ああ、此処はいつも見ている”夢の中”だーーと。
いつも朝が来るまで、こうやって浮いてたり泳いだりして過ごすのだーー誰もいない闇の中で。僕以外誰もいない闇の中で。
”此処”にいる時間は僕にとって安息の時間だ。誰にも邪魔されず、何も考えず、ぼーっとしていられる。
しかし今回はいつもと少し違った。
「あ、ねえっ…?…えっと…久しぶり?だね……”僕”」
『……チッ』
「ひっ!!?」
後ろから、遠慮がちに弱々しくかけられた声に思わず舌打ちしてしまう。聞きなれた声ーーーー当たり前だ。
後ろにいる少年ーーーーこれは。
(なんで”此処”にいるんだよ……中学時代の僕!!)
********************************
「な、なんでって言われても……えと、あの…っていうか僕だけじゃないよ…”ボク”もいるし、”あの子”もね…」
「”あの子”?」
「…あ、今の君は知らなかった、か。ごめん……忘れて。と、ともかくさ!!僕、話したいことがあるから…!!…”アイツ”呼んでくるから、待ってて!!」
そう言って、僕の後ろから気配を消す”僕”。数秒後、目の前からニヤニヤした”ボク”と、相変わらずおどおどした表情の”僕”が現れる。

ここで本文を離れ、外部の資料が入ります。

-- ==== Sys2Proof/Certificates/Slice0/Obligations.lean ====
section
/-! DEFINITION. Certificates/Slice0/Obligations.lean: the statements for the provers. Each docstring names the rules or
the sections it comes from. `State.hears`, `State.rests` and `State.replied` are those of Safety.lean. -/

open Sys2Proof Sys2Proof.Machine

/-! ### The machine -/

/-- One step runs the command at the front of the queue on the state with the queue's rest (the host's form). -/
def Obligations.StepRunsFrontCommand : Prop :=
  ∀ (c : Instr) (rest : List Instr) (s : State),
    s.pending = c :: rest → step s = exec c { s with pending := rest }

/-- A step on an empty queue changes nothing. The manual knows no such step: the model's choice, log entry 5. A part
without power takes nothing but a cold reset (the model's choice, log entry 20). -/
def Obligations.IdleAndUnpoweredPartsStay : Prop :=
  (∀ s : State, s.pending = [] → step s = .next s)
  ∧ (∀ (i : Instr) (s : State), s.powered = false → (∀ c a b w, i ≠ .coldReset c a b w) → i ≠ .powerOff →
     exec i s = .next s)

/-- R1: the frame count, the boundaries, the superframe stamp and the slow ticks. That a FRAME takes a boundary that is still
due is the model's choice (log entries 1 and 2). A boundary owes the slow tick exactly where the stamp becomes a multiple of 128. -/
def Obligations.TimeIsCounted : Prop :=
  (∀ s : State, s.powered = true → ∃ t : State, exec .frame s = .next t
      ∧ t.frameCount = (s.frameCount + 1) % 4096
      ∧ t.boundaryDue = decide ((s.frameCount + 1) % 16 = 0)
      ∧ t.stamp = if s.boundaryDue then (s.stamp + 1) % 65536 else s.stamp)
  ∧ (∀ (before : List BoundaryEvent) (s : State), s.powered = true → s.boundaryDue = true →
      BoundaryEvent.slowTick ∉ s.owed → ∃ t : State, exec (.superframeBoundary before) s = .next t
      ∧ t.stamp = (s.stamp + 1) % 65536 ∧ t.frameCount = s.frameCount ∧ t.boundaryDue = false
      ∧ (BoundaryEvent.slowTick ∈ t.owed ↔ t.stamp % 128 = 0))
  ∧ (∀ (cause : ResetCause) (a b c : Nat) (s : State), ∃ t : State, exec (.coldReset cause a b c) s = .next t
      ∧ t.frameCount = 0 ∧ t.stamp = 0 ∧ t.boundaryDue = false)
  ∧ (∀ (l : Link) (s : State), ∃ t u : State, exec (.resetMigration l) s = .next t ∧ exec (.lineReset l) s = .next u
      ∧ t.frameCount = s.frameCount ∧ t.stamp = s.stamp ∧ u.frameCount = s.frameCount ∧ u.stamp = s.stamp)

/-- R2, R8, R40, R57, R73, R82, R86, R99, R107, R108, R115, R130, R134, R137, R139, R146, R147, R150, R168, R181, R184: the
values the manual's tables give after a cold reset, each written out; a fault record's actions are those of the last
column of R150's table, and a link's levels those of R181's. The own digest is the CRC-16 of the empty map's 64-byte
mask. -/
def Obligations.ResetLeavesTheTablesValues : Prop :=
  let s := State.reset
  (∀ n, n < 480 → let c := s.circuit n
    c.equipped = false ∧ c.group = 0 ∧ c.cls = .voice ∧ c.held = false ∧ c.state = .copper ∧ c.context = none
      ∧ c.receive = .copper ∧ c.transmit = .copper ∧ c.slot = none ∧ c.forward = ⟨9, none, 0⟩
      ∧ c.backward = ⟨9, none, 0⟩ ∧ c.call = .idle ∧ c.conditioned = false ∧ c.residual = 0
      ∧ c.residualPath = .copper ∧ c.cellsHeld = 0 ∧ c.lastAbort = none ∧ c.delay .copper = 0 ∧ c.delay .fibre = 0)
  ∧ (∀ g, g < 16 → s.group g =
      { idle := 9, seize := 1, answer := 5, block := 13, seizeIndex := 4, clearIndex := 5, conditioning := 13,
        quiet := 0xD5, policy := .hitless, autoReturn := false, recoveryHold := 20, lockoutLimit := 3,
        lockoutWindow := 240, frozen := false, lockedOut := false, revertCount := 0, windowTimer := none,
        seizureCount := 0, busyCount := 0 })
  ∧ (∀ x, x < 16 → let p := s.span x
    p.state = .bypass ∧ p.relay = false ∧ p.line.los = false ∧ p.line.run = 0 ∧ p.switch.los = false ∧ p.switch.run = 0
      ∧ p.history = [] ∧ p.tc = none ∧ p.lossCount = 0 ∧ p.markerLoss = false)
  ∧ (s.port.los = true ∧ s.port.run = 0 ∧ s.port.trial = none ∧ s.port.tf = none ∧ s.port.wordAge = none
      ∧ s.port.windowPosition = 0 ∧ s.port.windowCount = 0 ∧ s.port.lossMark = false ∧ s.port.err = false
      ∧ s.port.threshold = 80 ∧ s.port.erroredFrames = 0 ∧ s.port.wordChecks = 0 ∧ ∀ k, k < 512 → s.slotCode k = 15)
  ∧ (s.map.staging = [] ∧ s.map.applyPending = false ∧ s.map.ownDigest = crc16 (List.replicate 64 0)
      ∧ s.map.peerDigest = none ∧ s.map.mismatch = false ∧ s.map.run = 0 ∧ ∀ k, k < 512 → s.boundTo k = none)
  ∧ (s.align = { n := 8, spreadLimit := 3, walkInterval := 8, poolTimeout := 1000, walkCounter := 0 }
      ∧ s.pool = { free := 4096, waitList := [], waitCount := 0 })
  ∧ (s.queue = [] ∧ s.admitting = { requireA := true, requireB := true, bridgeTimeout := 250, stepTimeout := 500 })
  ∧ (∀ k, k < 8 → let x := s.ctx k
    x.state = .free ∧ x.n = 0 ∧ x.sum = 0 ∧ x.min = none ∧ x.max = none ∧ x.lead = none ∧ x.cells = 0
      ∧ x.stepTimer = 0 ∧ x.bridgeTimer = 0 ∧ x.abortCount = 0 ∧ x.lastStep = none ∧ x.served = none ∧ x.parked = none
      ∧ x.abortCause = none)
  ∧ (s.peer.adverts = [] ∧ s.peer.position = none ∧ s.peer.view = [] ∧ s.peer.viewFull = 0 ∧ s.peer.silentTime = 50
      ∧ s.peer.silent = true ∧ s.peer.clash = false ∧ s.peer.clashRun = 0)
  ∧ (∀ x, x < 16 →
    let record (revert condition abort halt live : Bool) : FaultRecord :=
      { enabled := true, actions := { revert := revert, condition := condition, abort := abort, halt := halt },
        live := live, latched := false, declared := live }
    s.fault .fibreLos x = record true true true true true
      ∧ s.fault .fibreErr x = record false false false true false
      ∧ s.fault .peerSilent x = record false false true true true
      ∧ s.fault .mapMismatch x = record false false false true false
      ∧ s.fault .siteClash x = record false false false true false
      ∧ s.fault .copperLos x = record false true true true false
      ∧ s.fault .switchLos x = record false false false true false
      ∧ s.fault .markerLoss x = record false false false true false)
  ∧ (s.faults.revertPending = none ∧ s.faults.health = 0)
  ∧ ∀ l, let k := s.link l
    k.rx = .unsynced ∧ k.rate = none ∧ k.alive = false ∧ k.watchdog = none ∧ k.crcErrors = 0 ∧ k.framingErrors = 0
      ∧ k.threshold = 3 ∧ k.notices = [] ∧ k.nextSequence = 0 ∧ k.overflow = false ∧ k.attention = false
      ∧ ∀ c : NoticeClass, Table.at k.levels 4 c.code = match c with
        | .seize => 0 | .clear => 0
        | .unrecognised => 1 | .mapApplied => 1 | .walkDone => 1 | .poolWait => 1
        | .admitted => 2 | .completed => 2 | .aborted => 2 | .deferred => 2 | .autoQueued => 2 | .faultClear => 2
        | .spanState => 2 | .linkSilent => 2 | .linkAlive => 2
        | .reverted => 3 | .lockout => 3 | .faultSet => 3

/-- R55, R178: COLD_RESET leaves the reset state, with the straps as sampled and the reset cause. Operands beyond the
straps' widths are taken modulo those widths (the model's choice, log entry 8). R55, section 11 (R187): at a loss of
power every relay drive and attention line is released, every span is in BYPASS and nothing is sent; all other state
stays in the model until the cold reset (log entry 20). -/
def Obligations.ColdResetAndPowerLossLeaveTheirStates : Prop :=
  (∀ (cause : ResetCause) (address site watchdog : Nat) (s : State),
     exec (.coldReset cause address site watchdog) s = .next {
       State.reset with
       pending := s.pending
       resetCause := if s.powered then cause else .powerOn
       ownAddress := address % 64
       ownSite := site % 8
       watchdogStrap := watchdog % 4 })
  ∧ (∀ s : State, ∃ t : State, exec .powerOff s = .next t ∧ t.powered = false
     ∧ (∀ x, x < 16 → (t.span x).state = .bypass ∧ (t.span x).relay = false)
     ∧ (∀ l, (t.link l).attention = false ∧ (t.link l).response = none)
     ∧ (t.out.carriage = none ∧ ∀ x, x < 16 → Table.at t.out.line none x = none ∧ Table.at t.out.switch none x = none)
     ∧ t = {
         s with
         powered := false
         spans := t.spans
         out := t.out
         linkA := { s.linkA with attention := false, response := none }
         linkB := { s.linkB with attention := false, response := none } })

同じ顔が目の前にあるのを見るのは不快だ。ましてや”こんな奴ら”の顔なんて。
吐き気がする。
「お久しぶり、僕」
そう言って”ボク”はにたりと笑った。
********************************
「「…気持ち悪いよ、”ボク”」」
僕と”僕”が、心底そう思いながらそう言うと、彼は気持ち良さそうに身をよじらせながら、じとじとした湿っぽい目をこちらに向ける。
「うふふふふふ、相変わらずボクには辛辣なんだね二人ともッ…いいよいいよ気持ちいいよ本当に興ッ奮するようん本当にいやいやいつも思ってた亊なんだけどさ君達二人に共通してるのは”ボク”だけのハズなのにどうして君達はボクには冷たいんだろうなーってまあ本当はどうでもいいから別に答えなくてもいいんだけどさあッもしかしてあれかな?自分たち二人ともに共通するからこそ自己嫌悪?とか?とか?しちゃったりしてんの?図星かな?いやーそんな顔しないでよまた興奮しちゃ」
本格的にムカついてきたので殴った。僕と”僕”のダブルパンチだ。ちなみに殴られた本人とはいうと、陸に揚げられた魚みたいに遠くの方でぴちぴち蠢いていた。顔はよだれをたらしながら白目をむいてしまっていて、やっぱり気持ち悪かった。
殴っても、こんな気持ちになるなら殴らなければ良かったと後悔した。
横に立つ”僕”も僕と同じような表情を浮かべているーーーーそして、気が付いたようにこちらを見た。
「…えーと、まだ僕の事、思い、出せない?かな…」
「残念ながらね」
「……そう。まあ無理に思い出すことはないよ。…思い出したい記憶があったらまた”あそこ”に来ていいから、さ。今日はそれだけ伝えたかったんだ…。まあ…君は僕達になんか会いたくないだろうけど……」
そう言って、ポリポリと頭をかく”僕”。
その表情はまだまだ何やら言いたげそうだったが、今回は言わないつもりらしいので、最後の言葉は僕から言わせてもらった。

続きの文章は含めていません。